__Exercise goal__
Look through the records below for the line with "slots := ascending". Return that line and each one after it up to and including the line with "def scopeArg (payload", exactly.

START Information

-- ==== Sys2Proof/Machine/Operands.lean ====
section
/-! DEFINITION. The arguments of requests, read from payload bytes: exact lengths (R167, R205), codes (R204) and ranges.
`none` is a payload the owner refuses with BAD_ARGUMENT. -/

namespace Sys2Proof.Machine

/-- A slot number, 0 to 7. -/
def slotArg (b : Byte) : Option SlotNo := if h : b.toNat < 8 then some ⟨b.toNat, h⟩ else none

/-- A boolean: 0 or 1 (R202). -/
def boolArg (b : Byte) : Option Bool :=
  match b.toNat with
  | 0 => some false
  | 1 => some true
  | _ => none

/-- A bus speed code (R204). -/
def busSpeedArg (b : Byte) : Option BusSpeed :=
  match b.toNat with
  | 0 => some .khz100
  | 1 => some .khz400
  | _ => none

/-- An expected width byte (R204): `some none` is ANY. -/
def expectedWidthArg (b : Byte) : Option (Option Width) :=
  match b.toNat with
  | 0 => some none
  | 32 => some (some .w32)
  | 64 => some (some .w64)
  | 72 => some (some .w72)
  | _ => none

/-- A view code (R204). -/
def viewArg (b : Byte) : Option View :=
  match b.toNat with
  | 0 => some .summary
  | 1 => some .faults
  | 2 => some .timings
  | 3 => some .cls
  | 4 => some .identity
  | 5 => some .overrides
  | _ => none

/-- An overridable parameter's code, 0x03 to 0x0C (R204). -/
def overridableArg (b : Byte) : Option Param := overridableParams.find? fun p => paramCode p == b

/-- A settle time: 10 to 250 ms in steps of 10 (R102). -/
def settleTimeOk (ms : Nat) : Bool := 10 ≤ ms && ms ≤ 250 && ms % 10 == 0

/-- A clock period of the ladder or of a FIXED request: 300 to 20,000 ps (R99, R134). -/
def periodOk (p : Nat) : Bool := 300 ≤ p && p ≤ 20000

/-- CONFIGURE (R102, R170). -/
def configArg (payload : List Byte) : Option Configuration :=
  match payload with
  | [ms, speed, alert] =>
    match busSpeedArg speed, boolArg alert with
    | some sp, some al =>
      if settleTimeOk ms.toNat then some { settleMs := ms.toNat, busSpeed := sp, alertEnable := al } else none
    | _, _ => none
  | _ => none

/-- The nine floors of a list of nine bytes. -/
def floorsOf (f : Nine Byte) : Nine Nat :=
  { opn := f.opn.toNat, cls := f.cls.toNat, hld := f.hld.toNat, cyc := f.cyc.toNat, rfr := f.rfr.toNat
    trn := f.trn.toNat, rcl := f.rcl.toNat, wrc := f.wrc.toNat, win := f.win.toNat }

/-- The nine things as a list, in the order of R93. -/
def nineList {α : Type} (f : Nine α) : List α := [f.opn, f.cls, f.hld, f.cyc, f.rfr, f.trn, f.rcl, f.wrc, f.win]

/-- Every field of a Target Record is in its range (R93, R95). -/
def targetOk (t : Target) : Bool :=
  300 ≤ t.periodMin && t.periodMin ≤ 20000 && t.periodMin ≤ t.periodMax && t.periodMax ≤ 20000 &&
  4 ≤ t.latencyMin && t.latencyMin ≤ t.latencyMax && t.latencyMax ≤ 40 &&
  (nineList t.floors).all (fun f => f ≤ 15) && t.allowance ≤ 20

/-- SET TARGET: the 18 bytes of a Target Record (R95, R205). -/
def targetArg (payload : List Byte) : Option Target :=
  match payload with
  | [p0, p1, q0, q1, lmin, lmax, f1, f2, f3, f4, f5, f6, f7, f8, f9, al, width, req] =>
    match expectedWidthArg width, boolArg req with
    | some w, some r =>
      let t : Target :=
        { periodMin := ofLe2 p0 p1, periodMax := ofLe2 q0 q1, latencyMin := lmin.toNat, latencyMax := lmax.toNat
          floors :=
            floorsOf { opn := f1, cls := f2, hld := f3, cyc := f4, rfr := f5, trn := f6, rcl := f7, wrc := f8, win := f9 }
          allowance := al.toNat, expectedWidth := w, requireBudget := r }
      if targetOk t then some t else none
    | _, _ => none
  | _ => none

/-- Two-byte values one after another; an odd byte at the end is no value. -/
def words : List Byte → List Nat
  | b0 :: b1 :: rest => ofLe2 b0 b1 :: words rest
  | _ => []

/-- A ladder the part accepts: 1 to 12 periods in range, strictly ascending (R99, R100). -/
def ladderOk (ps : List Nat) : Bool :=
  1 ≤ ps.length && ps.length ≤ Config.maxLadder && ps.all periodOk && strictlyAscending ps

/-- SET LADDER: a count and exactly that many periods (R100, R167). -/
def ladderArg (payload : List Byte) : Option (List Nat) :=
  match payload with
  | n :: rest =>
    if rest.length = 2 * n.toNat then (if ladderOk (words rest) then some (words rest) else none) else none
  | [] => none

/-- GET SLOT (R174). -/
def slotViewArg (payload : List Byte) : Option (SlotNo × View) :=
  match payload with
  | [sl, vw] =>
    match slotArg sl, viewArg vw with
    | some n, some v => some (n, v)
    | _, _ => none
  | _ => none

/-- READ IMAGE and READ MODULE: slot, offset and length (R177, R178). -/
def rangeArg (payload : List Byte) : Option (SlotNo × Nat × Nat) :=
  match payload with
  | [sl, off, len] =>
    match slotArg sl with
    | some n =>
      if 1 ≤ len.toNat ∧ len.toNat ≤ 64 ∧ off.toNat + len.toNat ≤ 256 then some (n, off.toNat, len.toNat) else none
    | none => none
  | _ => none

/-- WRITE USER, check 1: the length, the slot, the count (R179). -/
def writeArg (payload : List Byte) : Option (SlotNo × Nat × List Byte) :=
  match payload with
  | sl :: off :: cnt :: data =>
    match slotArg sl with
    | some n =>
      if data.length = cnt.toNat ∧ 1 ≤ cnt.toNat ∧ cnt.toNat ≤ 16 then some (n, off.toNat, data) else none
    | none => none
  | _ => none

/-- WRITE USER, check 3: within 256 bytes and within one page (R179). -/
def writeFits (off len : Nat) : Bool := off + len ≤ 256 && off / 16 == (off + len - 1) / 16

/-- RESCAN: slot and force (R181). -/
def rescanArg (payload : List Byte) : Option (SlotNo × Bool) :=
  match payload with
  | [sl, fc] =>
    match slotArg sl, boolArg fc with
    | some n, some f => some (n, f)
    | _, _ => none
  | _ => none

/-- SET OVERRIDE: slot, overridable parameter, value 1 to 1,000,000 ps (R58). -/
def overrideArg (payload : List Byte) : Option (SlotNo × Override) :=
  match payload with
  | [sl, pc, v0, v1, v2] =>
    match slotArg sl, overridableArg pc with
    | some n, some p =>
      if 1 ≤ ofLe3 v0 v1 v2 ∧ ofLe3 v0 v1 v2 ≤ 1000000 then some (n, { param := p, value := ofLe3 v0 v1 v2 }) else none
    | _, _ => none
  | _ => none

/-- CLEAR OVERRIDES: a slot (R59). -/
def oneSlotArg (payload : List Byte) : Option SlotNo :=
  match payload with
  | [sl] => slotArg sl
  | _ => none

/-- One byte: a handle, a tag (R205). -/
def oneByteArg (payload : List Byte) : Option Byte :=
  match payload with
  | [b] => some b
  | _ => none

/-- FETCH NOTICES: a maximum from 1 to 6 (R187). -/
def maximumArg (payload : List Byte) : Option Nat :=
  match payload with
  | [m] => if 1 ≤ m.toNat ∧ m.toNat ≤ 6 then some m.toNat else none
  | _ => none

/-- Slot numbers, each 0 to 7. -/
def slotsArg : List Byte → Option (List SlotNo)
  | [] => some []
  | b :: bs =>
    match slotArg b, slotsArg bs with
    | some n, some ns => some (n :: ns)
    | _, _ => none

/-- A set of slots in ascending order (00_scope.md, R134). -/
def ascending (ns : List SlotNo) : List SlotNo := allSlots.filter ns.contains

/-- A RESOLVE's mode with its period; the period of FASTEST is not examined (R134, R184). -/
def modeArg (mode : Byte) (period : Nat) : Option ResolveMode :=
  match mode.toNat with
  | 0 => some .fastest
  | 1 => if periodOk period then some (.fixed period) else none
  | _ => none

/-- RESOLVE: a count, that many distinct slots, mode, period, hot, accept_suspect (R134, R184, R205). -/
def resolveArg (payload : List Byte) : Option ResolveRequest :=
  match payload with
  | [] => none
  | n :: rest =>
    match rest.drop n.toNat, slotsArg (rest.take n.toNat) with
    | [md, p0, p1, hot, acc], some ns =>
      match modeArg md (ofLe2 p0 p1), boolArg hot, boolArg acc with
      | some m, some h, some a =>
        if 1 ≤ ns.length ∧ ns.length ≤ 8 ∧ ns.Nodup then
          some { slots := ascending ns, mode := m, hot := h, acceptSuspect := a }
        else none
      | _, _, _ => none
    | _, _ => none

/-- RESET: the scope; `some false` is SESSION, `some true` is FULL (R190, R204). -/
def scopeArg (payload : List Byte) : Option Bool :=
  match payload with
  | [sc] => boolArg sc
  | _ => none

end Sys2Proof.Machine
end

END Information

__Result for this task__
          some { slots := ascending ns, mode := m, hot := h, acceptSuspect := a }
        else none
      | _, _, _ => none
    | _, _ => none

/-- RESET: the scope; `some false` is SESSION, `some true` is FULL (R190, R204). -/
def scopeArg (payload : List Byte) : Option Bool :=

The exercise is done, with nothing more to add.